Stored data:

━━━━━━━━━━━━━━━━

-- ==== Sys2Proof/Machine/Flags.lean ====
section
/-! DEFINITION. The events a beat counts (R76, Table 2.12) and the lane comparison (R73, R169, R170). The block has no flag register:
the cell arithmetic counters of 0x3020 are what an operation leaves behind besides its result. -/

namespace Sys2Proof.Machine
open Sys2Proof

/-- One event counter advanced if its event occurred. -/
def bumpIf (c : Bool) (sub : Nat) (s : State) : State := if c then s.bump 0x3020 sub else s

/-- The counters of 0x3020 after a beat with result `r` (R76): one beat adds at most 1 to each. -/
def countEvents (r : FRes) (s : State) : State :=
  bumpIf r.intSat 5 (bumpIf r.convSat 4 (bumpIf r.flushed 3 (bumpIf r.overflow 2 (bumpIf r.invalid 1 s))))

/-- A comparison that fails in this beat waits for its report (R73, R169). -/
def noteMismatch (m pos : Nat) (r : Run) (mem : Bool) (s : State) : State :=
  let x := s.motif m
  let d : Mism := { pos := pos, slot := r.inst.slot, tid := r.inst.tid, exec := r.inst.exec, stamp := r.inst.stamp, mem := mem }
  s.setMotif m { x with mism := x.mism ++ [d] }

/-- The lanes of this beat disagree. -/
def lanesDiffer (b : CellBeat) : Bool := b.mismatch.isSome

/-- The result word that leaves (R73): the computed one, or the word the mismatching lanes put out. -/
def resultWord (b : CellBeat) (r : FRes) : Word := b.mismatch.getD r.val

end Sys2Proof.Machine
end

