/-- DEADLINE_CHECK (R143): every record whose D has come and that is not COMMITTED. A commit decided in the same cycle is in time (R142). -/
def execDeadlineCheck (s : State) : Host.Outcome State Fault Refusal :=
  done ((s.selvedge.txns.map (·.1)).foldl (fun st t => deadlineCheck t st) s)

/-- TID_RETURN (R145): a released TID returns to the free pool 16,384 ns after its release instant. It is no transaction's parent any more: what
bears its number next is another one (R140, R152, R153). A cell that it left suspect is remapped all the same (R183, R184). -/
def execTidReturn (tid : Nat) (s : State) : Host.Outcome State Fault Refusal :=
  match s.txn? tid with
  | none => done s
  | some x =>
    if x.state = .released ∧ x.releasedAt + 16384 ≤ s.t then
      let ms := s.motifs.map (fun e => (e.1, { e.2 with
        parts := mdel e.2.parts tid
        suspectTid := e.2.suspectTid.map (fun q => (if q.1 = tid then 0 else q.1, q.2))
        remaps := e.2.remaps.map (fun r => if r.tid = tid then { r with tid := 0 } else r)
        mismBy := e.2.mismBy.filter (fun q => q.1 != tid) }))
      let kids := (mdel s.selvedge.txns tid).map (fun e => (e.1, if e.2.parent = tid then { e.2 with parent := 0 } else e.2))
      done (tidsShow { s with motifs := ms, selvedge := { s.selvedge with txns := kids } })
    else done s

/-! ## Aborts and replays (R141, R171 to R174) -/

/-- ABORT_NOTICE (R171, R172): at the selvedge controller (`m` ≥ 64) the record is aborted and the notice forwarded to every other member; at
a motif the TID aborts there, and the opening motif decides on a replay (R173). A notice for an execution that has ended is ignored. -/
def execAbortNotice (m tid : Nat) (bad : TidList) (s : State) : Host.Outcome State Fault Refusal :=
  if 64 ≤ m then
    match takePacket (atSelvedge 2 tid) s with
    | none => done s
    | some (p, s0) =>
      let s1 := deadlineGone tid s0
      match s1.txn? tid with
      | none => done s1
      | some x => if p.exec < x.exec then done s1 else done (selvAbort 8 tid (causeOfWord (wordAt p.data 0)) (wordAt p.data 1) s1)
  else
    match takePacket (atMotif 2 m tid) s with
    | none => done s
    | some (p, s1) =>
      let part := (s1.motif m).part tid
      if p.exec < part.ended then done s1
      else
        let s2 := abortAtMotif m tid p.exec s1
        let c := match s2.txn? tid with | some x => x.cause | none => .none
        done (if part.opener && c.replayable then replayDecide m tid p.exec bad s2 else s2)

/-- The descendants of a transaction whose replay follows are released silently (Table 4.4), each counted in its class's 0x3400 + c:0F. -/
def silenceKids : Nat → Nat → State → State
  | 0, _, s => s
  | f + 1, t, s =>
    (s.selvedge.txns.filter (fun e => e.2.parent == t && e.2.state == .aborted && e.2.cause == .cascade && !e.2.silent)).foldl
      (fun st e => silenceKids f e.1 ((st.setTxn e.1 { e.2 with silent := true }).bump (0x3400 + e.2.cls) 0x0F)) s

/-- REPLAY_NOTICE (R142, R174): the record goes from ABORTED to EXECUTING with the next execution number, unless its deadline instant has come. -/
def execReplayNotice (tid : Nat) (s : State) : Host.Outcome State Fault Refusal :=
  match takePacket (atSelvedge 3 tid) s with
  | none => done s
  | some (p, s0) =>
    let s1 := deadlineAt tid s0
    match s1.txn? tid with
    | none => done s1
    | some x =>
      if x.state = .aborted ∧ !x.noReplay then
        let s2 := silenceKids 8 tid s1
        done (txnMove tid .executing 0 { x with exec := p.exec, part := 2 ^ x.opener, closed := 0, cause := .none } s2)
      else done s1

/-- NO_REPLAY_NOTICE (R174): the record stays ABORTED and releases the class's deadline action. -/
def execNoReplayNotice (tid : Nat) (s : State) : Host.Outcome State Fault Refusal :=
  match takePacket (atSelvedge 4 tid) s with
  | none => done s
  | some (_, s0) =>
    let s1 := deadlineGone tid s0
    match s1.txn? tid with
    | none => done s1
    | some x => if x.state = .aborted then done (s1.setTxn tid { x with noReplay := true }) else done s1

━━━━━━━━━━━━━━━━

Task to complete
When you reach the end of the data, write every line out again verbatim.

Expected answer
-- ==== Sys2Proof/Machine/Flags.lean ====
section
/-! DEFINITION. The events a beat counts (R76, Table 2.12) and the lane comparison (R73, R169, R170). The block has no flag register:
the cell arithmetic counters of 0x3020 are what an operation leaves behind besides its result. -/

namespace Sys2Proof.Machine
open Sys2Proof

/-- One event counter advanced if its event occurred. -/
def bumpIf (c : Bool) (sub : Nat) (s : State) : State := if c then s.bump 0x3020 sub else s

/-- The counters of 0x3020 after a beat with result `r` (R76): one beat adds at most 1 to each. -/
def countEvents (r : FRes) (s : State) : State :=
  bumpIf r.intSat 5 (bumpIf r.convSat 4 (bumpIf r.flushed 3 (bumpIf r.overflow 2 (bumpIf r.invalid 1 s))))

/-- A comparison that fails in this beat waits for its report (R73, R169). -/
def noteMismatch (m pos : Nat) (r : Run) (mem : Bool) (s : State) : State :=
  let x := s.motif m
  let d : Mism := { pos := pos, slot := r.inst.slot, tid := r.inst.tid, exec := r.inst.exec, stamp := r.inst.stamp, mem := mem }
  s.setMotif m { x with mism := x.mism ++ [d] }

/-- The lanes of this beat disagree. -/
def lanesDiffer (b : CellBeat) : Bool := b.mismatch.isSome

/-- The result word that leaves (R73): the computed one, or the word the mismatching lanes put out. -/
def resultWord (b : CellBeat) (r : FRes) : Word := b.mismatch.getD r.val

end Sys2Proof.Machine
end

/-- DEADLINE_CHECK (R143): every record whose D has come and that is not COMMITTED. A commit decided in the same cycle is in time (R142). -/
def execDeadlineCheck (s : State) : Host.Outcome State Fault Refusal :=
  done ((s.selvedge.txns.map (·.1)).foldl (fun st t => deadlineCheck t st) s)

/-- TID_RETURN (R145): a released TID returns to the free pool 16,384 ns after its release instant. It is no transaction's parent any more: what
bears its number next is another one (R140, R152, R153). A cell that it left suspect is remapped all the same (R183, R184). -/
def execTidReturn (tid : Nat) (s : State) : Host.Outcome State Fault Refusal :=
  match s.txn? tid with
  | none => done s
  | some x =>
    if x.state = .released ∧ x.releasedAt + 16384 ≤ s.t then
      let ms := s.motifs.map (fun e => (e.1, { e.2 with
        parts := mdel e.2.parts tid
        suspectTid := e.2.suspectTid.map (fun q => (if q.1 = tid then 0 else q.1, q.2))
        remaps := e.2.remaps.map (fun r => if r.tid = tid then { r with tid := 0 } else r)
        mismBy := e.2.mismBy.filter (fun q => q.1 != tid) }))
      let kids := (mdel s.selvedge.txns tid).map (fun e => (e.1, if e.2.parent = tid then { e.2 with parent := 0 } else e.2))
      done (tidsShow { s with motifs := ms, selvedge := { s.selvedge with txns := kids } })
    else done s

/-! ## Aborts and replays (R141, R171 to R174) -/

/-- ABORT_NOTICE (R171, R172): at the selvedge controller (`m` ≥ 64) the record is aborted and the notice forwarded to every other member; at
a motif the TID aborts there, and the opening motif decides on a replay (R173). A notice for an execution that has ended is ignored. -/
def execAbortNotice (m tid : Nat) (bad : TidList) (s : State) : Host.Outcome State Fault Refusal :=
  if 64 ≤ m then
    match takePacket (atSelvedge 2 tid) s with
    | none => done s
    | some (p, s0) =>
      let s1 := deadlineGone tid s0
      match s1.txn? tid with
      | none => done s1
      | some x => if p.exec < x.exec then done s1 else done (selvAbort 8 tid (causeOfWord (wordAt p.data 0)) (wordAt p.data 1) s1)
  else
    match takePacket (atMotif 2 m tid) s with
    | none => done s
    | some (p, s1) =>
      let part := (s1.motif m).part tid
      if p.exec < part.ended then done s1
      else
        let s2 := abortAtMotif m tid p.exec s1
        let c := match s2.txn? tid with | some x => x.cause | none => .none
        done (if part.opener && c.replayable then replayDecide m tid p.exec bad s2 else s2)

/-- The descendants of a transaction whose replay follows are released silently (Table 4.4), each counted in its class's 0x3400 + c:0F. -/
def silenceKids : Nat → Nat → State → State
  | 0, _, s => s
  | f + 1, t, s =>
    (s.selvedge.txns.filter (fun e => e.2.parent == t && e.2.state == .aborted && e.2.cause == .cascade && !e.2.silent)).foldl
      (fun st e => silenceKids f e.1 ((st.setTxn e.1 { e.2 with silent := true }).bump (0x3400 + e.2.cls) 0x0F)) s

/-- REPLAY_NOTICE (R142, R174): the record goes from ABORTED to EXECUTING with the next execution number, unless its deadline instant has come. -/
def execReplayNotice (tid : Nat) (s : State) : Host.Outcome State Fault Refusal :=
  match takePacket (atSelvedge 3 tid) s with
  | none => done s
  | some (p, s0) =>
    let s1 := deadlineAt tid s0
    match s1.txn? tid with
    | none => done s1
    | some x =>
      if x.state = .aborted ∧ !x.noReplay then
        let s2 := silenceKids 8 tid s1
        done (txnMove tid .executing 0 { x with exec := p.exec, part := 2 ^ x.opener, closed := 0, cause := .none } s2)
      else done s1

/-- NO_REPLAY_NOTICE (R174): the record stays ABORTED and releases the class's deadline action. -/
def execNoReplayNotice (tid : Nat) (s : State) : Host.Outcome State Fault Refusal :=
  match takePacket (atSelvedge 4 tid) s with
  | none => done s
  | some (_, s0) =>
    let s1 := deadlineGone tid s0
    match s1.txn? tid with
    | none => done s1
    | some x => if x.state = .aborted then done (s1.setTxn tid { x with noReplay := true }) else done s1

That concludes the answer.